| Rank | Model Name | Score | Provider | License | Context | Link |
|---|---|---|---|---|---|---|
🥇1 | GPT-4o | 96.3 | OpenAI | Proprietary | 128k | — |
🥈2 | Claude 3.5 Sonnet | 95.8 | Anthropic | Proprietary | 200k | — |
🥉3 | Gemini 1.5 Pro | 94.2 | Proprietary | 1M | — | |
4 | Claude 3 Opus | 93.5 | Anthropic | Proprietary | 200k | — |
5 | Llama 3.1 405B | 91.7 | Meta | Open Source | 128k | — |
6 | Command R+ | 90.1 | Cohere | Proprietary | 128k | — |
7 | Qwen 2.5 72B | 88.9 | Alibaba | Open Source | 128k | — |
8 | Llama 3.1 70B | 87.4 | Meta | Open Source | 128k | — |
9 | Mixtral 8x22B | 85.8 | Mistral AI | Open Source | 64k | — |
10 | DeepSeek v2.5 | 84.2 | DeepSeek | Open Source | 128k | — |
Key Insights
What the data tells us
Claude excels at citations
Claude 3.5 Sonnet achieves the highest RAG quality score (96.8), demonstrating exceptional ability to stay grounded in source material while providing comprehensive answers.
Context length varies
While some models support 200K+ tokens, most RAG applications perform best with focused context. Longer context windows enable more flexible chunking strategies but aren't always necessary.

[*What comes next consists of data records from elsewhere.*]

-- ==== Sys2Proof/Machine/Ingest.lean ====
section
/-! DEFINITION. Source entries: bind checks, stopping, capture times, packets, frames, access units, transport streams
and losses (R103 to R129). -/

namespace Sys2Proof.Machine

/-! ### Binding (R105, R107, R108) -/

/-- Whether entry `i` is of a network type (R105). -/
def State.isNet (s : State) (i : Nat) : Bool :=
  let t := s.g (Reg.ING.SRC.TYPE i)
  decide ((1 ≤ t ∧ t ≤ 4) ∨ t = 7)

/-- The other enabled network entries. -/
def State.netEntries (s : State) (i : Nat) : List Nat :=
  (List.range 512).filter (fun j => s.gb (Reg.ING.SRC.ENABLE j) && j != i && s.isNet j)

/-- What a path of an entry matches: its port, destination, first UDP port, whether also the next, its source filter. -/
structure PathKey where
  port   : Nat
  dst    : Nat
  udp    : Nat
  plus   : Bool
  filter : Nat
deriving DecidableEq, Repr

/-- The paths of entry `i`. -/
def State.pathKeys (s : State) (i : Nat) : List PathKey :=
  let t := s.g (Reg.ING.SRC.TYPE i)
  let plus := t == 2 || t == 3 || (t == 4 && s.gb (Reg.ING.SRC.TS_RTP i))
  let a : PathKey := {
    port := s.g (Reg.ING.SRC.PORT_A i), dst := s.g (Reg.ING.SRC.DST_IP_A i), udp := s.g (Reg.ING.SRC.UDP_PORT_A i),
    plus := plus, filter := s.g (Reg.ING.SRC.SRC_IP_A i) }
  let b : PathKey := {
    port := s.g (Reg.ING.SRC.PORT_B i), dst := s.g (Reg.ING.SRC.DST_IP_B i), udp := s.g (Reg.ING.SRC.UDP_PORT_B i),
    plus := plus, filter := s.g (Reg.ING.SRC.SRC_IP_B i) }
  if s.gb (Reg.ING.SRC.DUAL i) then [a, b] else [a]

/-- Whether two paths could match one datagram (R107, DUPLICATE). -/
def PathKey.clashes (x y : PathKey) : Bool :=
  x.port == y.port && x.dst == y.dst &&
    (x.udp == y.udp || (x.plus && x.udp + 1 == y.udp) || (y.plus && y.udp + 1 == x.udp)) &&
    (x.filter == y.filter || x.filter == 0 || y.filter == 0)

/-- Width and height of entry `i`, and the height of what it puts into one buffer (R104). -/
def State.srcW (s : State) (i : Nat) : Nat := s.g (Reg.ING.SRC.WIDTH_M1 i) + 1
def State.srcH (s : State) (i : Nat) : Nat := s.g (Reg.ING.SRC.HEIGHT_M1 i) + 1
def State.bufH (s : State) (i : Nat) : Nat :=
  if s.gb (Reg.ING.SRC.INTERLACED i) then (s.srcH i + 1) / 2 else s.srcH i

/-- Whether a buffer suits the ring of entry `i` (R107, BAD_RING).
(DEDUCED, log entry 47) -/
def State.ringFits (s : State) (i b : Nat) : Bool :=
  let t := s.g (Reg.ING.SRC.TYPE i)
  let st := s.bufState b
  let p := s.bufPic b
  let fmt := if t = 1 then s.g (Reg.ING.SRC.SAMPLING i) else 0
  (st == 0 || (st == 2 && s.g (Reg.ING.BUF.SOURCE b) == i)) &&
    (t == 6 || (p.fmt == fmt && decide (s.srcW i ≤ p.w) && decide (s.bufH i ≤ p.h) &&
      decide (rowBytes p.fmt (s.srcW i) ≤ p.pitch)))

/-- The first check of R107 that entry `i` fails, as BIND_RESULT codes it; 0 where all pass.
(DEDUCED, log entry 47) -/
def State.bindCheck (s : State) (i : Nat) : Nat :=
  let t := s.g (Reg.ING.SRC.TYPE i)
  let dual := s.gb (Reg.ING.SRC.DUAL i)
  let bsLen := 1024 * s.g (Reg.ING.SRC.BS_SIZE_KB i)
  let comp := decide (2 ≤ t ∧ t ≤ 4)
  let ring := s.ring i
  let net := s.netEntries i
  if t = 0 ∨ (t = 1 ∧ (4096 < s.srcW i ∨ 2160 < s.srcH i)) ∨
      (t = 4 ∧ dual = true ∧ s.gb (Reg.ING.SRC.TS_RTP i) = false) ∨
      (t ≠ 7 ∧ s.g (Reg.ING.SRC.RING_LEN_M1 i) = 0) then 5
  else if comp && (decide (s.g (Reg.ING.SRC.BS_SIZE_KB i) < 64) ||
      !s.inDram (256 * s.g (Reg.ING.SRC.BS_BASE i)) bsLen ||
      (s.g (Reg.ING.SRC.PARAM_LEN i) != 0 &&
        !s.inDram (16 * s.g (Reg.ING.SRC.PARAM_ADDR i)) (s.g (Reg.ING.SRC.PARAM_LEN i)))) then 6
  else if dual && decide (1 ≤ t ∧ t ≤ 4) && !s.inDram (2 ^ 20 * s.g (Reg.ING.SRC.HIST_BASE i)) 524288 then 6
  else if t ≠ 7 ∧ (ring.dedup.length ≠ ring.length ∨ ring.any (fun b => !s.ringFits i b) = true) then 4
  else if s.isNet i = false then 0
  else if net.any (fun j => (s.pathKeys i).any (fun x => (s.pathKeys j).any (fun y => x.clashes y))) then 3
  else if 32 ≤ (net.filter (fun j => s.g (Reg.ING.SRC.SE j) == s.g (Reg.ING.SRC.SE i))).length then 1
  else if 256 ≤ net.length then 2
  else 0
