/-! ### Stages 1 to 3 of RAW modes -/

/-- The Bayer position of a sample: row 0 column 0, row 0 column 1, row 1 column 0, row 1 column 1. -/
def bayerPos (x y : Nat) : Nat := 2 * (y % 2) + x % 2

/-- The colour at a Bayer position (R168): 0 red, 1 green, 2 blue. -/
def bayerColour (phase x y : Nat) : Nat :=
  match (if phase % 2 = 1 then x + 1 else x) % 2, (if 2 ≤ phase then y + 1 else y) % 2 with
  | 0, 0 => 0
  | 1, 1 => 2
  | _, _ => 1

/-- A RAW sample at column `x`, row `y` after stage 1 (R168). -/
def State.blackLevel (s : State) (j c x y v : Nat) : Nat :=
  let bl := match y % 2, x % 2 with
    | 0, 0 => s.act j c (Reg.ISP.CTX.BL0 j c)
    | 0, _ => s.act j c (Reg.ISP.CTX.BL1 j c)
    | _, 0 => s.act j c (Reg.ISP.CTX.BL2 j c)
    | _, _ => s.act j c (Reg.ISP.CTX.BL3 j c)
  v - 16 * bl

/-- The address of a table of the active table set (R171). -/
def State.tableAt (s : State) (j c off : Nat) : Nat := 4096 * s.act j c (Reg.ISP.CTX.TABLE_BASE j c) + off

/-- Entries of a defect list, as x and y, up to the first out of order (R171). -/
def ascendingHead : List (Nat × Nat) → List (Nat × Nat)
  | [] => []
  | [a] => [a]
  | a :: b :: rest => if a.2 < b.2 ∨ (a.2 = b.2 ∧ a.1 ≤ b.1) then a :: ascendingHead (b :: rest) else [a]

/-- The static defects of a context (R168, R171). -/
def State.defects (s : State) (j c : Nat) : List (Nat × Nat) :=
  ascendingHead ((List.range (s.act j c (Reg.ISP.CTX.DPC_COUNT j c))).map (fun k =>
    let v := s.le (s.tableAt j c (0x6400 + 4 * k)) 4
    (bitsOf v 0 13, bitsOf v 16 13)))

/-- The 8 same-colour neighbours of a sample in its 5 × 5 window; none where the window leaves the picture. -/
def neighbours (w h : Nat) (at_ : Nat → Nat → Nat) (x y : Nat) : Option (List Nat) :=
  if 2 ≤ x ∧ x + 2 < w ∧ 2 ≤ y ∧ y + 2 < h then
    some [at_ (x - 2) (y - 2), at_ x (y - 2), at_ (x + 2) (y - 2), at_ (x - 2) y, at_ (x + 2) y, at_ (x - 2) (y + 2),
      at_ x (y + 2), at_ (x + 2) (y + 2)]
  else none

/-- The median of 8 values: the mean of the two in the middle.
(DESIGN CHOICE, log entry 30) -/
def median8 (vs : List Nat) : Rat :=
  let t := vs.insertionSort (fun a b => a ≤ b)
  ((t.getD 3 0 + t.getD 4 0 : Nat) : Rat) / 2

/-- A sample after stage 2, drawn at `k`: a listed defect, or one that stands out of its neighbours by more than `thr`, takes
their median. The spec states no neighbours where the window leaves the picture: a value that depends on them is free.
(DESIGN CHOICE, log entry 30) -/
def stage2 (k : Nat) (listed : Bool) (thr : Option Nat) (ns : Option (List Nat)) (v : Nat) : Nat :=
  match ns with
  | none => if listed || thr.isSome then freeSample k else v
  | some ns =>
    let out := match thr with
      | none => false
      | some t => ns.all (fun n => decide (n + t < v)) || ns.all (fun n => decide (v + t < n))
    if listed || out then stageRound k (median8 ns) else v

Instruction following matters
Top performers excel at following RAG-specific instructions like "only use the provided context" and "cite your sources." This prevents hallucinations and ensures answer quality.
Methodology
How we rank LLMs for RAG
Quality scores combine answer faithfulness (staying true to retrieved sources) and relevance (addressing the query effectively). We evaluate models on their ability to generate accurate, well-cited responses using retrieved context. Scores are normalized to a 0-100 scale where 100 represents the best performance.
Testing Process
Each LLM is tested on question-answering tasks where they must use retrieved documents to generate accurate answers. We evaluate citation accuracy, answer completeness, and adherence to source material.
Evaluation Metrics
Primary metrics include faithfulness (percentage of answer verifiable from sources), relevance (how well the answer addresses the query), and citation quality (accuracy of source attribution).
Score Calculation
Scores are normalized relative to the best-performing model in our tests. A score of 100 represents peak RAG performance, while lower scores indicate proportional decreases in answer quality or faithfulness.
FAQ
Common questions
- What makes an LLM good for RAG?
- The best RAG LLMs excel at following instructions to cite sources, stay grounded in provided context, and avoid hallucinations. They also need strong comprehension to synthesize information from multiple retrieved documents.
- Does a longer context window always help RAG?
- Not necessarily. While longer context windows (100K+ tokens) provide flexibility, most RAG systems perform best with focused, relevant context. What matters most is retrieval quality and how well the LLM uses the provided information.
- How do these scores compare to general LLM benchmarks?
- RAG performance differs from general capabilities. A model might excel at creative writing but perform poorly at RAG due to weak citation habits. Our benchmarks specifically measure RAG-relevant skills like faithfulness and source attribution.
- Should I use an open-source or proprietary LLM for RAG?
- Proprietary models like Claude and GPT-4 currently lead in RAG quality, especially for citation accuracy. Open-source options like Llama 3 offer good performance with full control and lower costs, making them viable for many production use cases.